What this task involves:
Within the entries below, find each line containing the word "initial" and copy it.

━━━━━━

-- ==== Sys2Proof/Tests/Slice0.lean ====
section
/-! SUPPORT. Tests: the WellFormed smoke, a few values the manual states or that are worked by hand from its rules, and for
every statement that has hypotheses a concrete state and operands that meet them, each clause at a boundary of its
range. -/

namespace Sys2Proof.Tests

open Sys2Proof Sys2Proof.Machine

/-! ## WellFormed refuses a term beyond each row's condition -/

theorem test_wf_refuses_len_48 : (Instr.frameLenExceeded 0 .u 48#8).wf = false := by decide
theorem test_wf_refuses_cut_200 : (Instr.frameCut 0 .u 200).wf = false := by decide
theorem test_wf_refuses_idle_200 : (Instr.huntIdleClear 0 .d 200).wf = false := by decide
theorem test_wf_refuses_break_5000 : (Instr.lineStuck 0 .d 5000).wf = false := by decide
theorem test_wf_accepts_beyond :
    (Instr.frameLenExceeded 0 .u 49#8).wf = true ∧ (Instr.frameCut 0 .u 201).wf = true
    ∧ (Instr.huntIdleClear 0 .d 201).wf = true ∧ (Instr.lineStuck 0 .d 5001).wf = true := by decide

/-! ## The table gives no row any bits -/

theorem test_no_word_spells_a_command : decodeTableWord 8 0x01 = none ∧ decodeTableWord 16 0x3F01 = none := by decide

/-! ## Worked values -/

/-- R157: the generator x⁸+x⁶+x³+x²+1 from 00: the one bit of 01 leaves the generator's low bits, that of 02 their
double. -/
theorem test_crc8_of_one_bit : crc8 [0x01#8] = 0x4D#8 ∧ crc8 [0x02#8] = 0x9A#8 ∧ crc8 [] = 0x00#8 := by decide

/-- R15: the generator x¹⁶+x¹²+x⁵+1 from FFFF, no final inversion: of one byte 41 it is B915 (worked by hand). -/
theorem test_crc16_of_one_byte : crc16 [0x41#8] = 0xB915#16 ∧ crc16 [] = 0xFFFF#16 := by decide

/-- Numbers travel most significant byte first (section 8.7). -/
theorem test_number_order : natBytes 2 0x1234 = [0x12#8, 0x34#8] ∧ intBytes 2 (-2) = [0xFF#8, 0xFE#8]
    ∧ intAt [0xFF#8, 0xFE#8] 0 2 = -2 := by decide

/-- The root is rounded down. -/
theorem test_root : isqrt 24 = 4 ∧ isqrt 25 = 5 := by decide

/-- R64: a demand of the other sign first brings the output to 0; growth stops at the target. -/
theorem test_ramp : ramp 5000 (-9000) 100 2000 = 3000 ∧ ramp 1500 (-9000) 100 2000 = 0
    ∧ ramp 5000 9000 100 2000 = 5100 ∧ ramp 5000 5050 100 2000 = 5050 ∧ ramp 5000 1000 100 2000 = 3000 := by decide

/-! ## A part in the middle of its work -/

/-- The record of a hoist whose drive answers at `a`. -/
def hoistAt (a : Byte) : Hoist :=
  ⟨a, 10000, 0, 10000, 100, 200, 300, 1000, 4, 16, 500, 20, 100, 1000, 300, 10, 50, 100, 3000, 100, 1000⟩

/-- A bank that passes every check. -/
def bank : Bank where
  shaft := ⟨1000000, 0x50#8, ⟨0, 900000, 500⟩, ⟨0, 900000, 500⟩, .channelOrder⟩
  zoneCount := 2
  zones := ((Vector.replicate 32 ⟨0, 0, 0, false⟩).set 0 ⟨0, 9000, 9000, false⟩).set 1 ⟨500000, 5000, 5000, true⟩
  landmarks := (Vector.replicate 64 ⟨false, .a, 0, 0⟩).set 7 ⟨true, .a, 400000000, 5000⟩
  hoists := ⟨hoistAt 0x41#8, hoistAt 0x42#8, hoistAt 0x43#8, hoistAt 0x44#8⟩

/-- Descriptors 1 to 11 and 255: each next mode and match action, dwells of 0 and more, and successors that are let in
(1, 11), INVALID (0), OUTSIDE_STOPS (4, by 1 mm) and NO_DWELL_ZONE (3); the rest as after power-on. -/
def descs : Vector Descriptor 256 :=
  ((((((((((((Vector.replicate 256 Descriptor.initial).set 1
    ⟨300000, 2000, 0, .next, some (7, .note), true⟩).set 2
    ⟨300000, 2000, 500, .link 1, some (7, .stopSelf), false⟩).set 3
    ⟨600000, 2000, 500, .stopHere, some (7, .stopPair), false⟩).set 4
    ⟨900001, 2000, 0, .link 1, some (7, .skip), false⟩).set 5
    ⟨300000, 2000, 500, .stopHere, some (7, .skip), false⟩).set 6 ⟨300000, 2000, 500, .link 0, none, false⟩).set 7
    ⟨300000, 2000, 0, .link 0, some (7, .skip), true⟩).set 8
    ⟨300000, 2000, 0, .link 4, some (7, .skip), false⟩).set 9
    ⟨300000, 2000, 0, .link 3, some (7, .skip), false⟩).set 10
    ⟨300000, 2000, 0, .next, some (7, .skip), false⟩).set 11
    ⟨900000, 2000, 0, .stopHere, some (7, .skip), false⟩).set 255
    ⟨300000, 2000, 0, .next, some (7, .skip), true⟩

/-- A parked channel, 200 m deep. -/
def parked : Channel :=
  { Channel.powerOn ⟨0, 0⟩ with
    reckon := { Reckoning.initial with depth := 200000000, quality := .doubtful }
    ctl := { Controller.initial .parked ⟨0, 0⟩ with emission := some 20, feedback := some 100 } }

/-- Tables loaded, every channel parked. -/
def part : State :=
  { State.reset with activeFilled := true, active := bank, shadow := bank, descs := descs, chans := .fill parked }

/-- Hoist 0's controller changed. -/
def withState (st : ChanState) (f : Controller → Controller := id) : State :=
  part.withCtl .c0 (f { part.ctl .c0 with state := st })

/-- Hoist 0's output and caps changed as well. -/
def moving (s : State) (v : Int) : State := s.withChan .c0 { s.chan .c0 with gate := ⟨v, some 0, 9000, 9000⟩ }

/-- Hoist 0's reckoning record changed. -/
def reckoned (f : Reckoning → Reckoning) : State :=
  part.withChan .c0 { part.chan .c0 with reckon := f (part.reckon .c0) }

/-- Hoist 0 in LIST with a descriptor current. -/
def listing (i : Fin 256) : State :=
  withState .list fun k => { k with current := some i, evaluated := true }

━━━━━━

Answer to this exercise:
  ((((((((((((Vector.replicate 256 Descriptor.initial).set 1
    reckon := { Reckoning.initial with depth := 200000000, quality := .doubtful }
    ctl := { Controller.initial .parked ⟨0, 0⟩ with emission := some 20, feedback := some 100 } }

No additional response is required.